1 Shanghai Institute of Medical Genetics, Shanghai Children's Hospital, Shanghai Jiao Tong University , Shanghai, P.R. China .
2 Key Laboratory of Embryo Molecular Biology, Ministry of Health and Shanghai Key Laboratory of Embryo and Reproduction Engineering , Shanghai, P.R. China .
Hum Gene Ther. 2018 Feb;29(2):197-203. doi: 10.1089/hum.2017.228.

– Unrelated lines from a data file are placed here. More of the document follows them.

-- ==== Sys2Proof/Machine/Burst.lean ====
section
/-! DEFINITION. The rows of Formats P, T, W4, W8, RS2, RI and BLW (30_encoding.md R100 to R106): the transfer of the
port bytes the row spells, as one transport write composed through the image (10_state.md R33), under the mutex but for
the backlight write (70_reset_and_hazards.md R291, 20_memory.md R92; log 14). -/

namespace Sys2Proof.Machine

/-- One transfer of a burst's images; it returns the status of the transfer. -/
def State.burstCall (s : State) (images : List PortImage) : Host.Outcome State Fault Refusal :=
  s.engineCall .status [.burst .acq images]

/-- PORT_BYTE (R100). -/
def execPortByte (img : PortImage) (s : State) : Host.Outcome State Fault Refusal := s.burstCall [img]

/-- NIBBLE_TRIPLE (R101). -/
def execNibbleTriple (rs rw bl : Bool) (n : Nib) (s : State) : Host.Outcome State Fault Refusal :=
  s.burstCall (tripleImages { rs, rw, en := false, bl, dt := n } n)

/-- WRITE_BURST_4 (R102). -/
def execWriteBurst4 (rs bl : Bool) (v : Byte) (s : State) : Host.Outcome State Fault Refusal :=
  s.burstCall (writeImages { s.img with bl := bl } rs v .four)

/-- WRITE_BURST_8 (R103). -/
def execWriteBurst8 (rs bl : Bool) (h : Nib) (s : State) : Host.Outcome State Fault Refusal :=
  s.burstCall (tripleImages { rs, rw := false, en := false, bl, dt := h } h)

/-- READ_SETUP (R104). -/
def execReadSetup (rs bl : Bool) (s : State) : Host.Outcome State Fault Refusal :=
  s.burstCall (readSetupImages { s.img with bl := bl } rs)

/-- READ_IDLE (R105). -/
def execReadIdle (rs bl : Bool) (s : State) : Host.Outcome State Fault Refusal :=
  s.burstCall (readIdleImages { s.img with bl := bl } rs)

/-- BACKLIGHT_WRITE (R106): BL is the row's, every other field as the image holds it; no mutex. -/
def execBacklightWrite (bl : Bool) (s : State) : Host.Outcome State Fault Refusal :=
  s.engineCall .nothing [.blSet bl]

end Sys2Proof.Machine
end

Thalassemia is a recessive monogenic hematological disease associated with reduced amounts of functional hemoglobin caused by mutations/deletions in at least one of the globin genes. This disease has attracted significant attention throughout the years in terms of genetic diagnosis and developments in gene and cell therapy. Here, recent progress is reviewed in the genetic diagnosis and development of therapeutics for thalassemia, particularly β-thalassemia, in China and around the world.
地中海贫血是一种隐性单基因血液疾病,由至少一个珠蛋白基因的突变/缺失导致功能性血红蛋白数量减少。多年来,这种疾病在基因诊断以及基因和细胞治疗方面的发展引起了广泛关注。本文综述了中国及世界范围内地中海贫血(尤其是β-地中海贫血)的遗传诊断和治疗方法的最新进展。